Notre objectif est d'abord d'apporter aux patients une situation de détente qui puisse diminuer leur niveau d'anxiété. Par la suite, de les stimuler à l'aide d'une mise en situation très primitive, en permanence dans l'eau et avec l'écoute de sons dans et hors de l'eau, qui rappelle la situation de l'enfant avant de naître dans le liquide amniotique. Il s'agirait de permettre une éventuelle reconnection entre le système auditif vestibulaire, le cervelet et les régions de projection frontales (Leiner HC. et al. 1995 . - Courchesne E. et al. 1994).

Nous partons de l'hypothèse complémentaire que le cerveau garde un potentiel plastique à tout âge et que des connections fonctionnelles, des nouvelles connections synaptiques, peuvent apparaître ou réapparaître à travers une sorte de rééducation neuronale.
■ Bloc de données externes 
-- ==== Sys2Proof/Machine/Control.lean ====
section
/-! DEFINITION. CALL, RET, JMP, JEQ, JNE and HLT (spec/44_control.md). -/

namespace Sys2Proof.Machine

/-- CALL (rule R96): the return address is pc + 2, and the target is read after the push, so
CALL R7 jumps to the new SP. -/
def execCall (rA : Byte) (s : State) : StepResult :=
  withReg rA s fun a =>
    let s1 := s.push (s.pc + 2)
    .next (s1.setPc (s1.reg a))

/-- RET (rule R97). -/
def execRet (s : State) : StepResult := .next (s.popState.setPc s.popValue)

/-- JMP (rule R98). -/
def execJmp (rA : Byte) (s : State) : StepResult :=
  withReg rA s fun a => .next (s.setPc (s.reg a))

/-- JEQ (rule R99). -/
def execJeq (rA : Byte) (s : State) : StepResult :=
  withReg rA s fun a => .next (if s.flE then s.setPc (s.reg a) else s.advance 2)

/-- JNE (rule R100). -/
def execJne (rA : Byte) (s : State) : StepResult :=
  withReg rA s fun a => .next (if s.flE then s.advance 2 else s.setPc (s.reg a))

/-- HLT (rule R101): pc stays at the HLT. -/
def execHlt (s : State) : StepResult := .next (s.halt .hlt)

end Sys2Proof.Machine
end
Le résultat pourrait être le développement de liens synaptiques vicariants, et cela même chez le patient autiste adulte. Pour utiliser une image simple nous voudrions induire un recablage, une sorte de pontage synaptique qui reconstruirait un circuit fonctionnellement plus efficace.

METHODES

Nous avons étudié l'évolution de 4 patients présentant un diagnostique d'autisme ou de troubles autistiques associés à des diagnostiques psychiatriques. Tous les patients présentent un retard mental de sévère à profond ( voir tableau 1), ils sont pour une large majorité non verbaux ou très peu verbaux.
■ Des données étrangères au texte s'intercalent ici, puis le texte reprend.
/-- The invariant holds in every state a run of any loaded image reaches. As in StepKeepsInvariant,
the canonical form of memory is the model's own (log entry 13), that pc stays at a HLT is decision
D11, and FAULTED and its record are decision D12. It rests on log entries 4, 5, 7, 9 and 13. -/
def Obligations.ReachableStatesMeetInvariant : Prop := ∀ s : State, Reachable s → s.Inv

/-- The layout of FL (rule R14): FL is 0 after reset; a CMP leaves exactly one of E, G and L at 1,
by the unsigned order of its registers; no other instruction writes FL; and bits 7..3 are 0 in
every reachable state, which rule R14 itself marks as derived from rules R14, R15 and R81. -/
def Obligations.FlLayoutHolds : Prop :=
  State.reset.fl = 0x00 ∧
    (∀ (s t : State) (a b : RegIdx), exec (.cmp a.toByte b.toByte) s = .next t →
      t.flE = decide ((s.reg a).toNat = (s.reg b).toNat) ∧
      t.flG = decide ((s.reg a).toNat > (s.reg b).toNat) ∧
      t.flL = decide ((s.reg a).toNat < (s.reg b).toNat) ∧
      ∀ k, 3 ≤ k → t.fl.getLsbD k = false) ∧
    (∀ (i : Instr) (s t : State), exec i s = .next t → t.fl ≠ s.fl → ∃ rA rB, i = .cmp rA rB) ∧
    ∀ s : State, Reachable s → ∀ k, 3 ≤ k → s.fl.getLsbD k = false
end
Les évaluations préalables des patients ont été faites avec passation du CARS plusieurs mois avant le début de la thérapie " groupe Sonar " et passation de l' ABC le mois précédant celle-ci (voir annexes 1 et 2).

Une passation du CARS et de l' ABC a été faite par la suite environ 12 mois après le début de la prise en soins.
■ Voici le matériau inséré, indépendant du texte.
-- ==== Sys2Proof/Machine/Assembler.lean ====
section
/-! DEFINITION. The assembly language of spec/30_encoding.md rule R65, from text to bytes, in two
passes: the first gives every label the address of the next byte, the second encodes. There are no
pseudo-instructions (rule R66). `step` does not depend on it. -/

namespace Sys2Proof.Assembler

/-- Why a text is no program. -/
inductive AsmError where
  /-- The word is no mnemonic of the opcode table. -/
  | unknownMnemonic (word : List Char)
  /-- The operands are not those the mnemonic takes (rule R55). -/
  | badOperands (word : List Char)
  /-- A label is written twice, or is empty. -/
  | badLabel (name : List Char)
  deriving DecidableEq, Repr

/-! ### Text -/

/-- The parts of a text between a separator. -/
def splitAt (sep : Char) : List Char → List (List Char)
  | [] => [[]]
  | c :: cs =>
    if c = sep then [] :: splitAt sep cs
    else
      match splitAt sep cs with
      | [] => [[c]]
      | part :: parts => (c :: part) :: parts

/-- Space, tab and carriage return carry no meaning between words. -/
def isBlank (c : Char) : Bool := c == ' ' || c == '\t' || c == '\r'

/-- A text without blanks at its ends. -/
def trim (cs : List Char) : List Char :=
  ((cs.dropWhile isBlank).reverse.dropWhile isBlank).reverse

/-- The value of a digit in a base up to 16, none if it is no digit of the base. -/
def digitValue (base : Nat) (c : Char) : Option Nat :=
  let d := if c.isDigit then c.toNat - '0'.toNat
    else if 'A' ≤ c ∧ c ≤ 'F' then c.toNat - 'A'.toNat + 10
    else if 'a' ≤ c ∧ c ≤ 'f' then c.toNat - 'a'.toNat + 10
    else base
  if d < base then some d else none

/-- The number a run of digits writes, none for an empty run or another character. -/
def numberIn (base : Nat) (cs : List Char) : Option Nat :=
  if cs = [] then none
  else cs.foldl (fun n c => n.bind fun m => (digitValue base c).map (base * m + ·)) (some 0)

/-- An immediate: `0xNN`, `0bNNNNNNNN`, or a decimal number 0 to 255. -/
def immediate (cs : List Char) : Option Byte :=
  let n := match cs with
    | '0' :: 'x' :: hex => if hex.length = 2 then numberIn 16 hex else none
    | '0' :: 'b' :: bits => if bits.length = 8 then numberIn 2 bits else none
    | _ => numberIn 10 cs
  n.bind fun v => if v < 256 then some (BitVec.ofNat 8 v) else none

/-- A register operand: `R0` to `R7`, or `SP` for `R7`. -/
def register (cs : List Char) : Option Byte :=
  match cs with
  | ['S', 'P'] => some (RegIdx.toByte Config.spIndex)
  | ['R', d] => (digitValue 8 d).map (BitVec.ofNat 8 ·)
  | _ => none

/-- The mnemonic of each operation, as spec/opcode_table.json writes it. -/
def mnemonic : Opcode → String
  | .hlt => "HLT"
  | .ret => "RET"
  | .push => "PUSH"
  | .pop => "POP"
  | .prn => "PRN"
  | .call => "CALL"
  | .jmp => "JMP"
  | .jeq => "JEQ"
  | .jne => "JNE"
  | .not => "NOT"
  | .ldi => "LDI"
  | .add => "ADD"
  | .sub => "SUB"
  | .mul => "MUL"
  | .div => "DIV"
  | .mod => "MOD"
  | .cmp => "CMP"
  | .and => "AND"
  | .or => "OR"
  | .xor => "XOR"
  | .shl => "SHL"
  | .shr => "SHR"

/-! ### Statements -/

/-- A part of a line: a label, or an operation with its operands as written. -/
inductive Stmt where
  | label (name : List Char)
  | op (o : Opcode) (operands : List (List Char))
  deriving DecidableEq, Repr

/-- The labels and the instruction of one piece of a line. Which characters a label name may hold
the spec leaves open (rule R65 gives only `name:`); the model takes any text before a `:`, without
blanks at its ends (DESIGN CHOICE, log entry 17). -/
def parsePiece (cs : List Char) : Except AsmError (List Stmt) :=
  let parts := (splitAt ':' cs).map trim
  let labels := parts.dropLast.map Stmt.label
  let text := parts.getLastD []
  if text = [] then .ok labels
  else
    let word := text.takeWhile (fun c => !isBlank c)
    let rest := trim (text.dropWhile (fun c => !isBlank c))
    match Opcode.all.find? (fun o => (mnemonic o).toList == word) with
    | none => .error (.unknownMnemonic word)
    | some o => .ok (labels ++ [.op o (if rest = [] then [] else (splitAt ',' rest).map trim)])

/-- The pieces of a text: lines without their comments, cut at `;`. -/
def pieces (text : List Char) : List (List Char) :=
  (splitAt '\n' text).flatMap fun line => splitAt ';' (line.takeWhile (· != '#'))

/-- The statements of a text. -/
def parse (text : List Char) : Except AsmError (List Stmt) :=
  (pieces text).foldlM (fun done cs => (parsePiece cs).map (done ++ ·)) []

/-! ### The two passes -/

/-- The labels and their addresses. -/
abbrev Labels := List (List Char × Nat)

/-- First pass: the address of the next byte for every label. -/
def labelsOf : Nat → Labels → List Stmt → Except AsmError Labels
  | _, ls, [] => .ok ls
  | at_, ls, .label n :: rest =>
    if n = [] ∨ (ls.lookup n).isSome then .error (.badLabel n)
    else labelsOf at_ ((n, at_) :: ls) rest
  | at_, ls, .op o _ :: rest => labelsOf (at_ + o.format.operands + 1) ls rest

/-- LDI's second operand: an immediate, or a label that is the address of a byte. -/
def immediateOrLabel (ls : Labels) (cs : List Char) : Option Byte :=
  match immediate cs with
  | some v => some v
  | none => (ls.lookup cs).bind fun a => if a < 256 then some (BitVec.ofNat 8 a) else none

/-- The operand bytes of an operation from its operands as written, in the order of rule R55. -/
def operandBytes (ls : Labels) (o : Opcode) (ops : List (List Char)) : Option (List Byte) :=
  match o.format, ops with
  | .f0, [] => some []
  | .f1R, [a] => (register a).map ([·])
  | .f2RR, [a, b] => (register a).bind fun x => (register b).map ([x, ·])
  | .f2RI, [a, b] => (register a).bind fun x => (immediateOrLabel ls b).map ([x, ·])
  | _, _ => none

/-- Second pass: the bytes, each instruction its opcode byte and its operand bytes (rule R65). -/
def encodeStmts (ls : Labels) : List Stmt → Except AsmError (List Byte)
  | [] => .ok []
  | .label _ :: rest => encodeStmts ls rest
  | .op o ops :: rest =>
    match operandBytes ls o ops with
    | none => .error (.badOperands (mnemonic o).toList)
    | some bytes => (encodeStmts ls rest).map (opcodeByte o :: bytes ++ ·)

/-- Assemble a text into the bytes of a program image. -/
def assemble (text : List Char) : Except AsmError (List Byte) := do
  let stmts ← parse text
  let ls ← labelsOf 0 [] stmts
  encodeStmts ls stmts

end Sys2Proof.Assembler
end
La psychologue qui a fait la passation du CARS et de l' ABC n'appartient pas au groupe des soignants engagés dans le groupe sonar.

Ce type de test fait partie de la routine clinique habituelle. Le patient n'est pas directement questionné. La psychologue a rencontré le référent principal des patients concernés par cette étude.
Nous nous sommes largement inspirés, surtout pour ce qui concerne la partie de mise en situation des patients, d'une approche TEACCH (voir annexe 3).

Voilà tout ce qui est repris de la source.